There is absolutely no question that NYU raised the rents in the village, forcing out a lot of wannabe, if aging, Bohemians. That economic fact cannot be ignored.

Simultaneously, what is wrong with the success of an urban academic institution? Does it always come with so much higher rent that nothing can be good in its wake? The benefits to our lives here and now are incalculable. The fundamental one is the global diversity that is at our doorstep. We are much less white because of NYU.

I taught a small course at NYU in the spring called “Marrying Outside Your Tribe.” Through our doors marched Muslims, Greek Orthodox, Baptists, Hindus, Coptic Christians, Catholics, Dutch Protestants, and a lovely array of unbelievers who had fallen in love with true believers. That kind of diversity cannot be found in many places. That diversity is what truly makes villages and cities great.

Likewise, there is merit in the intellectual project. Stand quietly in the park some nights (if you can, so vibrant are the competing musical offerings) and you can hear the sound of thousands of minds humming their way to something like understanding. Then there is the green. NYU has extraordinary investments in its own energy, most of which make environmentalists proud.

All of that being said, is there such a thing as too much of a good thing? NYU’s very desire to increase its footprint causes untold suffering to innocent people, the kind of people who used to be part of our many congregations and coffee houses and local businesses’ success.

“Whither,” the panel, asks the question of gentrification and the village: how do the two fit together? Could NYU and its own liberal values not be corralled for something edgy and interesting, before we all just go to sleep in our nostalgias for different pasts, pasts which are no longer possible?

I am hoping that our little panel, hosted by Villager Alec Baldwin, shed a little light on these big matters.
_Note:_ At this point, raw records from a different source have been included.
-- ==== Sys2Proof/Certificates/Slice0/Obligations.lean ====
section
/-! DEFINITION. The statements about the machine. Each docstring names the rule of spec/ it comes from. -/

open Sys2Proof Sys2Proof.Machine

/-! ## Encoding -/

/-- 30_encoding.md R70: the encoding examples. -/
def Obligations.EncodingExamplesDecode : Prop :=
  decode (.regport 0xA00000004#36) = .ok (.regWrite .width 4#32) ∧
  decode (.regport 0xB00000002#36) = .ok (.regWrite .height 2#32) ∧
  decode (.regport 0x800000005#36) = .ok (.start 5#32) ∧
  decode (.regport 0x800000006#36) = .ok (.start 6#32) ∧
  decode (.regport 0x800000007#36) = .ok (.start 7#32) ∧
  decode (.regport 0x800000004#36) = .ok (.start 4#32) ∧
  decode (.regport 0x800000003#36) = .ok (.regWrite .ctrl 3#32) ∧
  decode (.regport 0x100000000#36) = .ok (.regRead .status 0#32) ∧
  decode (.regport 0x600000000#36) = .ok (.regRead .remainLo 0#32) ∧
  decode (.regport 0x9FFFFFFFF#36) = .ok (.regWrite .status 0xFFFFFFFF#32) ∧
  decode (.regport 0xC00000004#36) = .ok (.regWrite .countLo 4#32) ∧
  decode (.mode (dataMode 5#32)) = .ok .diff ∧
  decode (.mode (dataMode 6#32)) = .ok .recon ∧
  decode (.mode (dataMode 7#32)) = .rejected .modeBoth ∧
  decode (.mode (dataMode 4#32)) = .rejected .modeNone

/-- Decode after encode, for every well-formed instruction and every operand value (30_encoding.md R58, R63, R64). -/
def Obligations.DecodeOfEncodeIsIdentity : Prop :=
  ∀ i : Instr, i.wf = true → decode (encode i) = .ok i

/-- Encode after decode: every code word that decodes has one meaning and loses no bit (30_encoding.md R58, R63, R64). -/
def Obligations.EncodeOfDecodeIsIdentity : Prop :=
  ∀ (c : CodeWord) (i : Instr), decode c = .ok i → encode i = c ∧ i.wf = true

/-- 30_encoding.md R64 with R63's match and mask: each of the 2^36 words falls in exactly one row and decodes with its
index T[34:32] and data T[31:0]. -/
def Obligations.EveryTransactionDecodesInItsRow : Prop :=
  ∀ T : Transaction,
    (T &&& 0x800000000#36 = 0x000000000#36 →
      ∃ r : Reg, r.index = T.extractLsb' 32 3 ∧ decode (.regport T) = .ok (.regRead r (T.extractLsb' 0 32))) ∧
    (T &&& 0xF00000004#36 = 0x800000004#36 →
      decode (.regport T) = .ok (.start (T.extractLsb' 0 32))) ∧
    (T &&& 0x800000000#36 = 0x800000000#36 → T &&& 0xF00000004#36 ≠ 0x800000004#36 →
      ∃ r : Reg, r.index = T.extractLsb' 32 3 ∧ decode (.regport T) = .ok (.regWrite r (T.extractLsb' 0 32)))

/-- 30_encoding.md R69: the pseudo-instructions' transaction words, and nop's lack of one. -/
def Obligations.PseudoInstructionsExpand : Prop :=
  CycleIn.nop.regEn = false ∧
  (CycleIn.modeGen.regEn = true ∧ CycleIn.modeGen.transaction = 0x800000001#36) ∧
  (CycleIn.modeRec.regEn = true ∧ CycleIn.modeRec.transaction = 0x800000002#36) ∧
  (CycleIn.startGen.regEn = true ∧ CycleIn.startGen.transaction = 0x800000005#36) ∧
  (CycleIn.startRec.regEn = true ∧ CycleIn.startRec.transaction = 0x800000006#36) ∧
  (CycleIn.poll.regEn = true ∧ CycleIn.poll.transaction = 0x100000000#36) ∧
  ∀ w h : Word, (CycleIn.dim w h).map (fun c => (c.regEn, c.transaction)) =
    [(true, 0xA00000000#36 + w.setWidth 36), (true, 0xB00000000#36 + h.setWidth 36)]

/-- How a code word comes to run (log entry 9, DESIGN CHOICE): a placed transaction is the next cycle's command and
nothing but the next input changes; a placed legal MODE value is a running job of that operation about to fire. -/
def Obligations.PlacedWordRunsNext : Prop :=
  (∀ (s : State) (w : Nat), w < 2 ^ 36 →
    portInstr (s.withFetchWord 40 w).input = decodeTableWord 40 w ∧
    (s.withFetchWord 40 w).input.rst = false ∧
    s.withFetchWord 40 w = { s with program := (s.withFetchWord 40 w).input :: s.program.tail }) ∧
  (∀ (s : State) (w : Nat), w = 1 ∨ w = 2 →
    decodeTableWord 8 w = some (jobInstr (s.withFetchWord 8 w).block) ∧
    portInstr (s.withFetchWord 8 w).input = none ∧
    fires (s.withFetchWord 8 w).block (s.withFetchWord 8 w).input = true ∧
    (s.withFetchWord 8 w).mem = s.mem)

/-- 00_scope.md R9 and 92 D31: for every CODEC_BASE the port's eight registers stand at eight consecutive words, in index
order, and no other word reaches one. That addresses count register words is the model's choice (log entry 10). -/
def Obligations.PortWindowHoldsEightRegisters : Prop :=
  ∀ (codecBase a : Nat) (r : Reg), portReg codecBase a = some r ↔ a = codecBase + r.index.toNat

/-! ## The sample operations -/

/-- 40_sample_ops.md R75 and R78: a 10-bit subtractor or adder followed by an inversion of bit 9. -/
def Obligations.DatapathIsXorOfBitNine : Prop :=
  ∀ x y : Slot,
    diff10 x y = ((x.extractLsb' 0 10 - y.extractLsb' 0 10) ^^^ 0x200#10) ∧
    diff10 x y = ((x.extractLsb' 0 10 + ~~~ y.extractLsb' 0 10 + 1#10) ^^^ 0x200#10) ∧
    recon10 x y = ((x.extractLsb' 0 10 + y.extractLsb' 0 10) ^^^ 0x200#10)

/-- 40_sample_ops.md R82: the round trip, upper bits included. -/
def Obligations.ReconOfDiffIsMinuend : Prop :=
  ∀ a b : Slot,
    (recon10 b (resultSlot (diff10 a b))).toNat = a.toNat % 1024 ∧
    (a.toNat ≤ 1023 → b.toNat ≤ 1023 → resultSlot (recon10 b (resultSlot (diff10 a b))) = a)

/-- 40_sample_ops.md R83: the reverse round trip; for each fixed b the two maps are mutually inverse bijections. -/
def Obligations.DiffOfReconIsDifference : Prop :=
  (∀ b d : Slot, d.toNat ≤ 1023 → resultSlot (diff10 (resultSlot (recon10 b d)) b) = d) ∧
  ∀ b : Slot,
    Function.LeftInverse (fun x : Sample => recon10 b (resultSlot x)) (fun x : Sample => diff10 (resultSlot x) b) ∧
    Function.RightInverse (fun x : Sample => recon10 b (resultSlot x)) (fun x : Sample => diff10 (resultSlot x) b)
I hope someone will show up and be funny and think a thought that hasn’t yet been thought. Can a great university be as creative in a community as it can in a classroom or power plant? What kind of housing in the village would magnify the beauty of our small scale, keep sun and light in our windows AND be affordable? How could economic diversity be a learning advantage to the students NYU is preparing for the world? How could NYU self-tax on behalf of the teaching it does? How could NYU see missional value in economic diversity?
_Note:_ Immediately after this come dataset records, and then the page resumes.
-- ==== Sys2Proof/Tests/Slice0.lean ====
section
/-! SUPPORT. Small tests, their expected results taken from spec/95_test_vectors.md and the rules named, and a witness for
the hypotheses of each statement. -/

namespace Sys2Proof.Tests

open Sys2Proof.Machine

/-! ## Well-formedness: an ill-formed term for each check -/

theorem test_wf_refuses_start_without_start_bit : (Instr.start 0x3#32).wf = false := by decide
theorem test_wf_refuses_write_to_ctrl_with_start_bit : (Instr.regWrite .ctrl 0x5#32).wf = false := by decide
theorem test_wf_accepts_start_bit_elsewhere : (Instr.regWrite .status 0x4#32).wf = true := by decide

/-! ## Decoding: words from 30_encoding.md R70 and 95_test_vectors.md L2.4 -/

theorem test_decode_diff : decode (.mode 0b01#2) = .ok .diff := by decide
theorem test_decode_recon : decode (.mode 0b10#2) = .ok .recon := by decide
theorem test_decode_mode_none : decode (.mode 0b00#2) = .rejected .modeNone := by decide
theorem test_decode_mode_both : decode (.mode 0b11#2) = .rejected .modeBoth := by decide
/-- T3: WE = 0, ADDR = 0b111, DATA all ones, bit by bit. -/
theorem test_decode_read_remain_hi :
    decode (.regport 0b011111111111111111111111111111111111#36) = .ok (.regRead .remainHi 0xFFFFFFFF#32) := by decide
/-- T5: WE = 1, ADDR = 0b000, DATA = 0b101. -/
theorem test_decode_start_gen :
    decode (.regport 0b100000000000000000000000000000000101#36) = .ok (.start 0x5#32) := by decide
/-- T10: START bit set among other ignored bits. -/
theorem test_decode_start_none : decode (.regport 0x8FFFFFFFC#36) = .ok (.start 0xFFFFFFFC#32) := by decide
/-- T11: the same word with the START bit clear is a REG_WRITE. -/
theorem test_decode_write_ctrl : decode (.regport 0x8FFFFFFFB#36) = .ok (.regWrite .ctrl 0xFFFFFFFB#32) := by decide
/-- T14: bit 2 of another register's data is no START. -/
theorem test_decode_write_status : decode (.regport 0x900000004#36) = .ok (.regWrite .status 0x4#32) := by decide
/-- R58, R67: `wr WIDTH, 4` is 0xA00000004. -/
theorem test_encode_write_width : encode (.regWrite .width 4#32) = .regport 0xA00000004#36 := by decide
theorem test_table_word_diff : decodeTableWord 8 1 = some .diff := by decide
theorem test_table_word_rejects_bits_above_mode : decodeTableWord 8 5 = none := by decide
theorem test_table_word_rejects_bits_above_transaction : decodeTableWord 40 0x8000000000 = none := by decide

/-! ## One instruction, one step -/

/-- The state a step or a meaning answers. -/
def after : Host.Outcome State Fault Refusal → Option State
  | .next s => some s
  | .fault _ => none
  | .refused _ => none

/-- A running job with the given input cycle next. -/
def job (gen : Bool) (remain : Count) (outReg : Sample) (outFull : Bool) (c : CycleIn) : State :=
  { State.reset with
    block := { Block.reset with
      genBit := gen, recBit := !gen, busy := true, count := 5#33, remain := remain, outReg := outReg, outFull := outFull }
    program := [c] }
Bohemians are best when we manage the tension between freedom and safety so well that we become interesting. Interesting lives beyond static thinking. Interesting is open to the new and the next which are always built within the tales told about the old and the beautiful.

Suketu Mehta, who teaches at NYU, has written a book THIS LAND IS OUR LAND. NYU is much more of a colonist than its board understands. NYU is also a tremendous asset to Greenwich Village. What could it and we do together?

We could become the greenest urban village and university in the world. We could close off University and Waverly and more streets to cars and link a genuine footprint between the two great parks near us, Union and Washington. We could also tax or recommend self-taxing the other footprint. If NYU must grow, how much affordable and low-rise housing would it like to build or rehab or turn into small houses? How much economic diversity would be good for the educational mission? What days do non-NYU residents get at the new gym? Or when can seniors or poor people ride the buses? How could NYU turn community board meetings into interesting conversations instead of group therapy sessions, where everybody yells at everybody else?

Big questions of value—freedom, safety, justice, change—matter to people and institutions and to villages. Static has little truth and no value. Static just sits around complaining. People who are edgy go to the edge of reality and think together.